### What is being asked:
Only one stretch of the listing below is wanted: every line from the first to the line containing "scrub : List (Nat × Nat × Row)", set down exactly.

====== Listed entries ======

/-- The memory-side part of a core (03). -/
structure Mem1 where
  /-- handle table | 64 x 128 | 03 R105 | 0 -/
  handles : Vector IWord 64
  /-- launch count at which a strip last named the handle | 64 | 03 R112 | 0 -/
  lastNamed : Vector Nat 64
  /-- first page, plus 1, of the extent that the allocator gave the handle; 0 for none | 64 | 03 R108, R110 | 0 -/
  owned : Vector Nat 64
  /-- hopper bytes, by 512 row + byte | 1,280 rows | 03 R91, 06 R190 | zero -/
  hop : List Host.Cell
  /-- landing buffer | 64 rows | 03 R88 | empty -/
  land : List LandRow
  /-- inbound rows bound for the Commons | list | 09 R293 | empty -/
  cmnIn : List CmnIn
  /-- Plot error counters and scrub configuration | 3 x 32 | 03 R127 | EN 1, LOG2 16 -/
  err : ErrReg
  /-- scrub write-back due, per bank | list of bank, row, contents | 03 R120 | empty -/
  scrub : List (Nat × Nat × Row)
  /-- next row index to scrub of each bank, and the wall cycle of its last turn | 16 x 10 | 03 R120 | 0 -/
  scrubNext : Vector (Nat × Nat) 16
  /-- wall cycle of the last slot-6 landing, with the banks landed in then | - | 03 R88 (the model's own) | none -/
  landedAt : Nat × List Nat
  /-- wall cycle of the last slot-7 access, with the banks accessed in slot 7 then | - | 03 R90 (the model's own) | none -/
  used7 : Nat × List Nat
  /-- wall cycle, plus 1, of each bank's last slot-7 opportunity before the present cycle that no access took | 16 | 02 R30, 03 R90 (the
  model's own) | 0 -/
  free7 : Vector Nat 16
  /-- wall cycle of the last late write through a fill port, with the ports written through then | - | 03 R88, R91 (the model's own) | none -/
  late6 : Nat × List Bool
  /-- rows written in the wall cycle named first, with their contents at its start: module address, or 2^60 and the hopper row | list | 07
  R224 (the model's own) | none -/
  was : Nat × List (Nat × Row)
  deriving DecidableEq, Repr

/-- The engines of a core (05 to 09). -/
structure Eng where
  /-- accumulator sets, 4,096 cells each (empty: initial) | 2 x 4,096 x 48 | 06 R184 | initial -/
  acc : Vector (List (BitVec 48)) 2
  /-- accumulator set of the pass in feed | 1 | 06 R215 SET | 0 -/
  set : Bool
  /-- Plough instructions in progress | list | 06 R197 | empty -/
  plg : List PlgRun
  /-- last active Plough cycle of the strip, plus 1 | - | 02 R74 | none -/
  plgActive : Option Nat
  /-- activity of the last Plough instruction, in units of the activity model | 6 | 02 R74, 06 R212 | 0 -/
  plgAu : Nat
  /-- PLG_STATUS.ARRAYS | 4 | 06 R215 | 0 -/
  plgArrays : Nat
  /-- PLG_STATUS.FOLD | 2 | 06 R215 | 0 -/
  plgFold : Nat
  /-- PLG_LAST_TAG | 24 | 06 R215 | 0 -/
  plgTag : Nat
  /-- PLG_INST_CNT | 64 | 06 R215 | 0 -/
  plgInst : Nat
  /-- PLG_FEED_CYC | 64 | 06 R215 | 0 -/
  plgFeed : Nat
  /-- PLG_FILLER_CYC | 64 | 06 R215 | 0 -/
  plgFiller : Nat
  /-- PLG_RAMP_CNT | 32 | 06 R215 | 0 -/
  plgRamps : Nat
  /-- PLG_SAT_CNT | 32 | 06 R215 | 0 -/
  plgSat : Nat
  /-- PLG_NONFIN_CNT | 32 | 06 R215 | 0 -/
  plgNonfin : Nat
  /-- Harrow chains in progress | list | 07 R223 | empty -/
  hrw : List HrwRun
  /-- broadcast-buffer loads in progress | list | 07 R226 | empty -/
  bload : List BloadRun
  /-- broadcast buffer: schedule cycle loaded, buffer row, data; newest first | 32 rows | 07 R226 | zeros -/
  bbuf : List (Nat × Nat × Row)
  /-- HRW_STATUS.STAGES | 3 | 07 R244 | 0 -/
  hrwStages : Nat
  /-- HRW_STATUS.CHAIN | 6 | 07 R244 | 0 -/
  hrwChain : Nat
  /-- HRW_LAST_TAG | 24 | 07 R244 | 0 -/
  hrwTag : Nat
  /-- HRW_BEAT_CNT | 64 | 07 R244 | 0 -/
  hrwBeats : Nat
  /-- HRW_SAT_CNT | 32 | 07 R244 | 0 -/
  hrwSat : Nat
  /-- HRW_NONFIN_CNT | 32 | 07 R244 | 0 -/
  hrwNonfin : Nat
  /-- summary slots | 8 | 07 R240 | 0 -/
  sums : Vector SumSlot 8
  /-- the slots before the postings of wall cycle `sumsAt` | 8 | 07 R240 (the model's own snapshot) | 0 -/
  sums0 : Vector SumSlot 8
  /-- wall cycle of the last posting | - | 07 R240 (the model's own) | none -/
  sumsAt : Option Nat
  /-- words 1 to 3 of each slot as its word 0 was last read by ctl.sum | 8 x 3 x 32 | 10 R317 | none -/
  sumLatch : Vector (Option (Word × Word × Word)) 8
  /-- Tiller instructions in progress | list | 08 R251 | empty -/
  tlr : List TlrRun
  /-- root commits in progress | list | 08 R262 | empty -/
  root : List RootRun
  /-- TLR_STATUS.MODE | 2 | 08 R275 | 0 -/
  tlrMode : Nat
  /-- TLR_STATUS.GROUP_BAD | 1 | 08 R275 | 0 -/
  tlrGroupBad : Bool
  /-- TLR_STATUS.HEADER_BAD | 1 | 08 R275 | 0 -/
  tlrHeaderBad : Bool
  /-- TLR_STATUS.ROOT_FAIL | 1 | 08 R275 | 0 -/
  tlrRootFail : Bool
  /-- TLR_STATUS.NONFIN | 1 | 08 R275 | 0 -/
  tlrNonfinSt : Bool
  /-- TLR_LAST_TAG | 24 | 08 R275 | 0 -/
  tlrTag : Nat
  /-- TLR_ROW_CNT | 64 | 08 R275 | 0 -/
  tlrRows : Nat
  /-- TLR_NONFIN_CNT | 32 | 08 R275 | 0 -/
  tlrNonfin : Nat
  /-- TLR_SAT_CNT | 32 | 08 R275 | 0 -/
  tlrSat : Nat
  /-- TLR_EMB_CNT.DUP | 16 | 08 R275 | 0 -/
  tlrDup : Nat
  /-- TLR_EMB_CNT.HORIZON | 16 | 08 R275 | 0 -/
  tlrHorizon : Nat
  /-- TLR_ROOT_CNT.OK | 16 | 08 R275 | 0 -/
  tlrOk : Nat
  /-- TLR_ROOT_CNT.FAIL | 16 | 08 R275 | 0 -/
  tlrFail : Nat
  /-- TLR_CFG | 32 | 08 R275 | 0x3F3F3F3F -/
  tlrCfg : Word
  /-- transfers in progress | list | 09 R292 | empty -/
  xfers : List Xfer
  /-- id of the next transfer or late item | - | the model's own | 0 -/
  nextId : Nat
  /-- REQ of the next remote read request | 8 | 12 R375 | 0 -/
  nextReq : Nat
  /-- first free cycle of the streams P, W, CR, CW, CX, FA, FB, L | 8 | 09 R292 | 0 -/
  streams : Vector Nat 8
  /-- Commons requests under way | list | 03 R95 | empty -/
  cmn : List CmnReq
  /-- late items outstanding | list | 02 R49 | empty -/
  late : List LateItem
  /-- row writes handed to the Square and not yet performed or acknowledged: id, destination position, row address | list | 11 R349 |
  empty -/
  writes : List (Nat × Nat × Nat)
  /-- DRL_SEED of each slot | 4 x 64 | 05 R183 | 0 -/
  seeds : Vector (BitVec 64) 4
  /-- DRL_TEST_KEY | 64 | 05 R183 | 0 -/
  drlKey : Vector Word 2
  /-- DRL_TEST_CTR | 128 | 05 R183 | 0 -/
  drlCtr : Vector Word 4
  /-- the test evaluation in progress: its start cycle, key and counter | - | 05 R183 BUSY | none -/
  drlBusy : Option (Nat × Vector Word 2 × Vector Word 4)
  /-- DRL_TEST_CTRL.DONE | 1 | 05 R183 | 0 -/
  drlDone : Bool
  /-- DRL_TEST_OUT | 128 | 05 R183 | 0 -/
  drlOut : Vector Word 4
  /-- DRL_STATUS.FAIL | 1 | 05 R183 | 0 -/
  drlFail : Bool
  /-- DRL_STATUS.TESTED | 1 | 05 R183 | 0 -/
  drlTested : Bool
  /-- CORE_FOLD | 4 x 64 | 13 R406 | 0 -/
  fold : Vector (BitVec 64) 4
  /-- CORE_FOLD_TAG | 4 x 24 | 13 R406 | 0 -/
  foldTag : Vector Nat 4
  /-- CORE_STRIP_ORD | 64 | 13 R406 | 0 -/
  stripOrd : Nat
  /-- CORE_FOLD_STS.EPOCH | 8 | 13 R406 | 0 -/
  foldEpoch : Nat
  /-- CORE_FOLD_STS.FINAL | 1 | 13 R406 | 0 -/
  foldFinal : Bool
  /-- CORE_FOLD_STS.FAULT_END | 1 | 13 R406 | 0 -/
  foldFault : Bool
  deriving DecidableEq, Repr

======

### Exercise solution:
/-- The memory-side part of a core (03). -/
structure Mem1 where
  /-- handle table | 64 x 128 | 03 R105 | 0 -/
  handles : Vector IWord 64
  /-- launch count at which a strip last named the handle | 64 | 03 R112 | 0 -/
  lastNamed : Vector Nat 64
  /-- first page, plus 1, of the extent that the allocator gave the handle; 0 for none | 64 | 03 R108, R110 | 0 -/
  owned : Vector Nat 64
  /-- hopper bytes, by 512 row + byte | 1,280 rows | 03 R91, 06 R190 | zero -/
  hop : List Host.Cell
  /-- landing buffer | 64 rows | 03 R88 | empty -/
  land : List LandRow
  /-- inbound rows bound for the Commons | list | 09 R293 | empty -/
  cmnIn : List CmnIn
  /-- Plot error counters and scrub configuration | 3 x 32 | 03 R127 | EN 1, LOG2 16 -/
  err : ErrReg
  /-- scrub write-back due, per bank | list of bank, row, contents | 03 R120 | empty -/
  scrub : List (Nat × Nat × Row)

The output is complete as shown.